▶ _Requirement_
Count up every line of the data in which "Machine" occurs. The reply is one number and nothing more.

[[ Dataset entries open ]]

-- ==== Sys2Proof/Machine/Deferred.lean ====
section
/-! DEFINITION. Network time (R342 to R346, R54) and what the effects that wait for a tick do (Action). -/

namespace Sys2Proof.Machine

/-! ### Network time -/

/-- Move network time to the 64-bit value v + 2^64 w: each carry counts in NT_WRAPS, each borrow counts down, and either
raises event 112 (R343). -/
def setNt (v : Int) (s : State) : State :=
  let w := v / (2 ^ 64 : Nat)
  let s := s.set NT_NOW (wrap 64 v)
  if w = 0 then s else (s.set NT_WRAPS (wrap 32 (s.get NT_WRAPS + w))).event 112

/-- Cycles of the 500 MHz clock that begin in the ticks (t0, t1]: one every 4 ticks that the Timeline has counted, whatever loads and
steps have made of its value (R17, R342) (DESIGN CHOICE, log entry 11). -/
def ntCycles (t0 t1 : Nat) (s : State) : Nat := s.upOf t1 / 4 - s.upOf t0 / 4

/-- Network time advances over the ticks (t0, t1] (R342) (DESIGN CHOICE, log entry 11). -/
def ntTime (t0 t1 : Nat) (s : State) : State :=
  let n := ntCycles t0 t1 s
  if n = 0 then s else setNt (s.get NT_NOW + s.get NT_INC * n : Nat) s

/-- The first 500 MHz cycle that begins at least 8 ticks after now (R345) (DESIGN CHOICE, log entry 11). -/
def ntCycleAfter (t : Nat) (s : State) : Nat := t + 8 + (4 - s.upOf (t + 8) % 4) % 4

/-- Capture a pair of Timeline and network time (R54); src 0 periodic, 1 command. -/
def pairCapture (src : Nat) (s : State) : State :=
  let nt := ntAt s.now s
  let s := s.set TL_PAIR_TL s.now
  let s := s.set TL_PAIR_NT (nt / 2 ^ 32)
  let s := s.set TL_PAIR_NTF_NT_FRAC (bits nt 24 8)
  let s := s.set TL_PAIR_NTF_SRC src
  (s.inc TL_PAIR_SEQ).event 100

/-- Network time has moved by a step or a load: the timed heads are judged by it from the next cycle on (R350)
(DEDUCED, log entry 48). -/
def timedAfresh (s : State) : State :=
  [0, 1].foldl (fun s e => s.setEth e { s.eth e with judge := max (s.eth e).judge (s.up + 1) }) s

/-- A pending STEP takes effect (R345) (open corners: DEDUCED, log entry 48). -/
def ntStep (s : State) : State :=
  let s := timedAfresh (s.setB NT_STATUS_STEP_PENDING false)
  let step := sgn 64 (s.get NT_STEP)
  if absI step ≤ s.get NT_STEP_MAX * 2 ^ 32 then
    ((setNt (s.get NT_NOW + step) s).incSat NT_STEPS).event 113
  else
    ((s.setB NT_STATUS_STEP_REFUSED true).incSat NT_REFUSALS).event 114

/-- A pending LOAD takes effect: it is entered in the Excise audit log (R345, R407) (open corners: DEDUCED, log entry 48). -/
def ntLoad (s : State) : State :=
  let s := timedAfresh (s.setB NT_STATUS_STEP_PENDING false)
  let v := s.get NT_LOAD
  audit audNtLoad 0xFF v 0 (((setNt v s).incSat NT_STEPS).event 113)

/-! ### Timeline loads (R28, R31) -/

/-- Timeline-dependent activity is present (R28).  A Tap unit is armed from the tick at which ARM acts to the end of the acquisition;
an armed Timeline timer is a monitor entry with TRIG = AT that has not fired, and one with TRIG = PERIOD is none, though it fires at
Timeline values too (open corners: DEDUCED, log entry 81). -/
def tlActive (s : State) : Bool :=
  seqActive s
    || (List.range 32).any (fun i => tapState i s != tapIdle && decide (tapState i s < tapDone))
    || s.tl.pins.any (fun p => p.2.armed.isSome)
    || (s.on MON_CTRL_EN && (List.range 10).any fun x => (List.range 8).any fun j =>
          s.get (MON_SEQ_TRIG x j) == 2 && !(s.mon x).done.contains (j, s.get (MON_SEQ_AT x j)) && s.get (MON_SEQ_AT x j) ≥ s.now)

/-- A tick moved by d (DEDUCED, log entry 13). -/
def shiftTick (d : Int) (t : Nat) : Nat := ((t : Int) + d).toNat

/-- A ramp moved by d; one that has ended keeps its end. -/
def Ramp.shift (d : Int) (now : Nat) (r : Ramp) : Ramp :=
  { r with at_ := shiftTick d r.at_, hard := r.hard || decide (r.at_ + 32 ≤ now) }

/-- A piece of a current moved by d; one that has ended keeps its end. -/
def Seg.shift (d : Int) (now : Nat) (g : Seg) : Seg :=
  if g.at_ + g.d ≤ now then ⟨shiftTick d g.at_, 0, g.b, g.b⟩ else ⟨shiftTick d g.at_, g.d, g.a, g.b⟩

/-- An instant where there is one. -/
def shiftOpt (d : Int) (t : Option Nat) : Option Nat := t.map (shiftTick d)

/-- An RFO port's instants move by d. -/
def Rfo.shift (d : Int) (now : Nat) (x : Rfo) : Rfo :=
  { x with enGain := x.enGain.shift d now, muteGain := x.muteGain.shift d now,
           pend := x.pend.map (shiftTick d), down := shiftOpt d x.down, past := x.past.map fun g => (shiftTick d g.1, g.2) }

/-- A Z port's instants move by d. -/
def Zp.shift (d : Int) (now : Nat) (x : Zp) : Zp :=
  { x with
      segs := x.segs.map (Seg.shift d now)
      window := x.window.map fun w => { w with opened := shiftTick d w.opened, ends := shiftTick d w.ends }
      windows := x.windows.map fun w => (shiftTick d w.1, shiftTick d w.2)
      park := x.park.map fun p =>
        { p with from_ := shiftTick d p.from_, open_ := shiftOpt d p.open_, ends := shiftTick d p.ends }
      parkAt := shiftOpt d x.parkAt
      enAt := shiftOpt d x.enAt
      pend := x.pend.map (shiftTick d)
      stream := x.stream.map fun c => cycleAfter (shiftTick d (cycleTick c))
      reqAt := shiftTick d x.reqAt
      lastAt := none }

/-- An effect to come keeps its distance in time; those that name an instant have it moved with them (DEDUCED, log entry 13). -/
def Action.shift (d : Int) : Action → Action
  | .source code stamp => .source code (((stamp : Int) + 32 * d).toNat)
  | .decIndex w t => .decIndex w (shiftTick d t)
  | .decRead w t => .decRead w (shiftTick d t)
  | .abortEnd k t => .abortEnd k (shiftTick d t)
  | .tauLand k t => .tauLand k (shiftTick d t)
  | .trapReturn k t => .trapReturn k (shiftTick d t)
  | .tapRun i key => .tapRun i (((key : Int) + 64 * 32 * d).toNat)
  | .tapArm i t => .tapArm i (shiftTick d t)
  | .tapRearm i t => .tapRearm i (shiftTick d t)
  | .busLaunch type t => .busLaunch type (shiftTick d t)
  | .zParkOpen z t => .zParkOpen z (shiftTick d t)
  | .zParkEnd z t => .zParkEnd z (shiftTick d t)
  | .zParkDone z t => .zParkDone z (shiftTick d t)
  | .zWindowEnd z t => .zWindowEnd z (shiftTick d t)
  | .zRampEnd z t => .zRampEnd z (shiftTick d t)
  | .zStream z c => .zStream z (cycleAfter (shiftTick d (cycleTick c)))
  | .rfoIdle p t => .rfoIdle p (shiftTick d t)
  | .wftBank t => .wftBank (shiftTick d t)
  | .kBank i t => .kBank i (shiftTick d t)
  | a => a

/-- A Tap unit's instants move by d. -/
def Tap.shift (d : Int) (x : Tap) : Tap :=
  let fine := fun (t : Nat) => ((t : Int) + 32 * d).toNat
  { x with
      armedAt := shiftTick d x.armedAt, armAt := shiftOpt d x.armAt, rearmAt := shiftTick d x.rearmAt
      cap := x.cap.map fun c => { c with stamp := fine c.stamp, first := c.first + 32 * d }
      judged := x.judged.map fine
      waiting := x.waiting.map fun e => { e with stamp := fine e.stamp }
      marks := x.marks.map fun m => { m with until_ := fine m.until_, armedAt := shiftTick d m.armedAt }
      tones := x.tones.map fun m => { m with until_ := shiftTick d m.until_ } }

[[ Dataset entries closed ]]

▶ _Task result_
2